WHAT THE EXERCISE ASKS: Only one portion of the data is to be written out: from the line bearing "let was := s.flag (F.SEQ_STAT_RUNNING m)" through the line bearing "if 0x20 ≤ op && op ≤ 0x27". Write it exactly as it appears.

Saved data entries

- Opening Delimiter -

-- ==== Sys2Proof/Machine/Tiles.lean ====
section
/-! DEFINITION. The function unit: the operations (R57–R66), firing (R69, R76, R77), results (R67, R79), and
the stop of a massif (R71, R121). -/

namespace Sys2Proof.Machine

open Sys2Proof

abbrev seqPage (m : Nat) : Nat := massifBase m

/-! ### Stops (R71, R121) -/

/-- The sequencer halts with a cause; a beat held is dropped (R121). -/
def seqHalt (m cause : Nat) (s : State) : State :=
  let was := s.flag (F.SEQ_STAT_RUNNING m)
  let s1 := ((s.put (F.SEQ_STAT_RUNNING m) 0).put (F.SEQ_STAT_HALT_CAUSE m) cause).put (F.SEQ_STAT_PENDING m) 0
  (s1.setMassif m { s1.massif m with heldBeat := none, overrun := false }).when was fun t => t.irq (seqPage m) 1

/-- R71, R121: the massif stops: from the next cycle no tile fires; the sequencer halts, a switch that was
triggered is abandoned, and the tile's ID is recorded, the lowest of those that report in one cycle (DESIGN
CHOICE, log 126: in one TB cycle). -/
def massifStop (m : Nat) (why : Fld) (tile : Nat) (s : State) : State :=
  let id := m * 256 + tile
  let again := s.flag (F.MASSIF_STAT_STOPPED m) && (s.massif m).stopAt == some s.cycle
  let s1 := ((s.setIrq why (seqPage m) 2).put (F.MASSIF_STAT_STOPPED m) 1).put (F.ERR_ADDR_LO_VALUE (seqPage m))
    (if again then min id (s.get (F.ERR_ADDR_LO_VALUE (seqPage m))) else id)
  let s2 := s1.setMassif m { s1.massif m with switch := none, stopAt := some s.cycle }
  seqHalt m 5 (s2.put (F.SEQ_STAT_SWITCHING m) 0)

/-- R71: control poison reported by a tile. -/
def controlPoison (m tile : Nat) (s : State) : State :=
  massifStop m (F.MASSIF_STAT_CONTROL_POISON m) tile s

/-! ### What a firing does, as known at issue -/

/-- Multiply-accumulate and the sums (R61). -/
def opAccumulates (op : Nat) : Bool := 0x23 ≤ op && op ≤ 0x27

/-- Latency of an operation (R57). -/
def latency (op : Nat) : Nat :=
  if 0x20 ≤ op && op ≤ 0x27 then 3 else if op == 0x30 || op == 0x32 then 2 else 1

/-- Initiation interval of an operation (R57). -/
def interval (op dm : Nat) : Nat := if 0x20 ≤ op && op ≤ 0x25 && dm == 0 then 2 else 1

/-- R62: the accumulating firing emits, from ACCMODE and the E of A's port word. -/
def accEmits (v : BitVec 320) (a : Opnd) : Bool :=
  match slotAccmode v with
  | 0 => false
  | 2 => true
  | _ => a.port && a.e

/-- The firing produces X; it produces Y. -/
def firingX (op : Nat) (v : BitVec 320) (f : Firing) : Bool :=
  f.marker.isNone && f.pred && op != 0x1D && op != 0x1E && op != 0x31 && (!opAccumulates op || accEmits v f.a)
def firingY (op aspect : Nat) (f : Firing) : Bool :=
  f.marker.isNone && f.pred &&
    (op == 0x02 || op == 0x0A || op == 0x1B || op == 0x20 || (op == 0x30 && aspect == 3))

- Closing Delimiter -

SOLUTION TO THE PROBLEM:
  let was := s.flag (F.SEQ_STAT_RUNNING m)
  let s1 := ((s.put (F.SEQ_STAT_RUNNING m) 0).put (F.SEQ_STAT_HALT_CAUSE m) cause).put (F.SEQ_STAT_PENDING m) 0
  (s1.setMassif m { s1.massif m with heldBeat := none, overrun := false }).when was fun t => t.irq (seqPage m) 1

/-- R71, R121: the massif stops: from the next cycle no tile fires; the sequencer halts, a switch that was
triggered is abandoned, and the tile's ID is recorded, the lowest of those that report in one cycle (DESIGN
CHOICE, log 126: in one TB cycle). -/
def massifStop (m : Nat) (why : Fld) (tile : Nat) (s : State) : State :=
  let id := m * 256 + tile
  let again := s.flag (F.MASSIF_STAT_STOPPED m) && (s.massif m).stopAt == some s.cycle
  let s1 := ((s.setIrq why (seqPage m) 2).put (F.MASSIF_STAT_STOPPED m) 1).put (F.ERR_ADDR_LO_VALUE (seqPage m))
    (if again then min id (s.get (F.ERR_ADDR_LO_VALUE (seqPage m))) else id)
  let s2 := s1.setMassif m { s1.massif m with switch := none, stopAt := some s.cycle }
  seqHalt m 5 (s2.put (F.SEQ_STAT_SWITCHING m) 0)

/-- R71: control poison reported by a tile. -/
def controlPoison (m tile : Nat) (s : State) : State :=
  massifStop m (F.MASSIF_STAT_CONTROL_POISON m) tile s

/-! ### What a firing does, as known at issue -/

/-- Multiply-accumulate and the sums (R61). -/
def opAccumulates (op : Nat) : Bool := 0x23 ≤ op && op ≤ 0x27

/-- Latency of an operation (R57). -/
def latency (op : Nat) : Nat :=
  if 0x20 ≤ op && op ≤ 0x27 then 3 else if op == 0x30 || op == 0x32 then 2 else 1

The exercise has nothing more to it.